In a cubic lattice *n* cubes on a side, there are *n*^{3} small cubes which if separated would have 12*n*^{3} edges. In the lattice 12*n* of these edges lie on the edge of the big cube; each contributes 1 rod to the total. There are 4*n*^{2} edges lying in the each of the 6 faces of the big cube, of which 4*n*^{2}–4*n* in each face are *not* on an edge of the big cube, or in total 24(*n*^{2}–*n*) such edges; each coincides with another such edge so each contributes 1/2 rod to the total. Left over are 12*n*^{3}–12*n*–24(*n*^{2}–*n*) edges which lie in the interior of the big cube; each coincides with three other such edges so each contributes 1/4 rod to the total. Therefore there are 12*n*+12(*n*^{2}–*n*)+3*n*^{3}–3*n*–6(*n*^{2}–*n*) = 3*n*^{3}+6*n*^{2}+3*n = *3*n(**n*+1)^{2} rods. For *n* = 1, 2, 3, 4… this is 12, 54, 144, 300… rods. So the installation art cube is 4 rods on a side.

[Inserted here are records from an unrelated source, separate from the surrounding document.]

-- ==== Sys2Proof/Machine/DstAlphaTest.lean ====
section
/-! DEFINITION. Stage 2, DestinationAlphaTest: the operations of the group DAT (42_dst_alpha_test.md).

The meaning of an operation is the clock edge (40_pipeline.md R133, 70_reset_and_hazards.md R270) with
that operation in force for its group and the operations of `CFG` for the other eleven. -/

namespace Sys2Proof.Machine

/-- `DAT.OFF` (R171): destination alpha test disabled. -/
def execDatOff (s : State) : Host.Outcome State Fault Refusal :=
  edgeUnder (fun c => { c with dstResult := dstOff }) s

/-- `DAT.EXPECT0` (R174): pass when alpha bit 7 is 0. -/
def execDatExpect0 (fbpsm : BitVec 6) (s : State) : Host.Outcome State Fault Refusal :=
  edgeUnder (fun c => { c with dstResult := dstExpect0 fbpsm }) s

/-- `DAT.EXPECT1` (R175): pass when alpha bit 7 is 1. -/
def execDatExpect1 (fbpsm : BitVec 6) (s : State) : Host.Outcome State Fault Refusal :=
  edgeUnder (fun c => { c with dstResult := dstExpect1 fbpsm }) s

end Sys2Proof.Machine
end

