theorem extractLsb'_eq_of_and_eq {v w : CfgWord} (k : CfgWord) (h : v &&& k = w &&& k) (lo n : Nat)
    (hk : k.extractLsb' lo n = BitVec.allOnes n) : v.extractLsb' lo n = w.extractLsb' lo n := by
  have hfield := congrArg (BitVec.extractLsb' lo n) h
  rwa [BitVec.extractLsb'_and, BitVec.extractLsb'_and, hk, BitVec.and_allOnes, BitVec.and_allOnes]
    at hfield

theorem fbpsm_of_and_bitsOf {g : Group} {v w : CfgWord}
    (h : v &&& bitsOf g true = w &&& bitsOf g true) : operandFbpsm v = operandFbpsm w :=
  extractLsb'_eq_of_and_eq _ h 40 6 (by cases g <;> rfl)

theorem mask_within_bitsOf (g : Group) (hasFormat : Bool) :
    ∀ r ∈ rows g, bitsOf g hasFormat &&& r.mask = r.mask := by
  cases g <;> cases hasFormat <;> decide

/-- A row builds one operation from all words that agree on the bits of that operation. -/
theorem build_congr (g : Group) (v w : CfgWord) :
    ∀ r ∈ rows g, v &&& (r.build w).bits = w &&& (r.build w).bits → r.build v = r.build w := by
  cases g
  case alphaTest =>
    intro r hr h
    fin_cases hr <;>
      simp only [operandAref, extractLsb'_eq_of_and_eq (bitsOf .alphaTest false) h 4 8 rfl]
  case alphaFail =>
    simp only [rows, List.forall_mem_cons]
    exact ⟨fun _ => trivial, fun _ => trivial, fun _ => trivial,
      fun h => congrArg Instr.afailRgbOnly (fbpsm_of_and_bitsOf h), nofun⟩
  case dstTest =>
    simp only [rows, List.forall_mem_cons]
    exact ⟨fun _ => trivial, fun h => congrArg Instr.datExpect0 (fbpsm_of_and_bitsOf h),
      fun h => congrArg Instr.datExpect1 (fbpsm_of_and_bitsOf h), nofun⟩
  case operandC =>
    intro r hr h
    fin_cases hr <;>
      simp only [operandFix, extractLsb'_eq_of_and_eq (bitsOf .operandC false) h 29 8 rfl]
  case dither =>
    intro r hr h
    fin_cases hr <;>
      simp only [operandDimx, extractLsb'_eq_of_and_eq (bitsOf .dither false) h 64 64 rfl]
  all_goals
    intro r hr _
    fin_cases hr <;> rfl

/-- Words that agree on the bits of an operation select it together. -/
theorem decodeGroup_of_and_bits {g : Group} {i : Instr} {v w : CfgWord} (hi : decodeGroup g w = some i)
    (h : v &&& i.bits = w &&& i.bits) : decodeGroup g v = some i := by
  obtain ⟨r, hr, hw, rfl⟩ := decodeGroup_eq_iff.1 hi
  have hmask : (r.build w).bits &&& r.mask = r.mask := by
    rw [Instr.bits, build_group g w r hr]
    exact mask_within_bitsOf g _ r hr
  have hselects : r.selects v = r.selects w := by
    apply Row.selects_congr
    rw [← hmask, ← BitVec.and_assoc, ← BitVec.and_assoc, h]
  exact decodeGroup_eq_iff.2 ⟨r, hr, hselects.trans hw, build_congr g v w r hr h⟩

/-! ### Operations of different groups -/

theorem groupBits_disjoint {g h : Group} (hne : g ≠ h) : groupBits g &&& groupBits h = 0 := by
  have hall : ∀ g ∈ Group.all, ∀ h ∈ Group.all, g ≠ h → groupBits g &&& groupBits h = 0 := by decide
  exact hall g g.mem_all h h.mem_all hne

theorem groupBits_fbpsm (g : Group) : groupBits g &&& fbpsmBits = 0 := by
  cases g <;> rfl

/-- Operations of different groups use the same bits only where both have a format. -/
theorem bitsOf_disjoint {g h : Group} (hne : g ≠ h) (b c : Bool) :
    bitsOf g b &&& bitsOf h c = if b && c then fbpsmBits else 0#128 := by
  have hgh := groupBits_disjoint hne
  have hg := groupBits_fbpsm g
  have hh := (BitVec.and_comm _ _).trans (groupBits_fbpsm h)
  cases b <;> cases c <;> simp [bitsOf, BitVec.and_or_distrib_left, BitVec.and_or_distrib_right, *]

So now how many ways can you draw the shortest path between diagonally opposite vertices? If we label the three mutually perpendicular edge directions as north/south, east/west, and up/down, then each such path starting from the south/west/downwardsmost vertex must contain exactly four steps to the north, four to the east, and four upwards. That is, 12 steps, four of each of three kinds. Or more generally, 3*n* steps, *n* of each of three kinds. The number of possibilities is (3*n)*!/(*n*!)^{3}. For *n* = 1, 2, 3, 4… this is 6, 90, 1680, 34650… possible paths. So a full cycle for an *n*=4 cube at 10 seconds per path is 346500 ~~minutes~~ seconds or ~~240~~ 4 days, 15 ~~hours~~ minutes.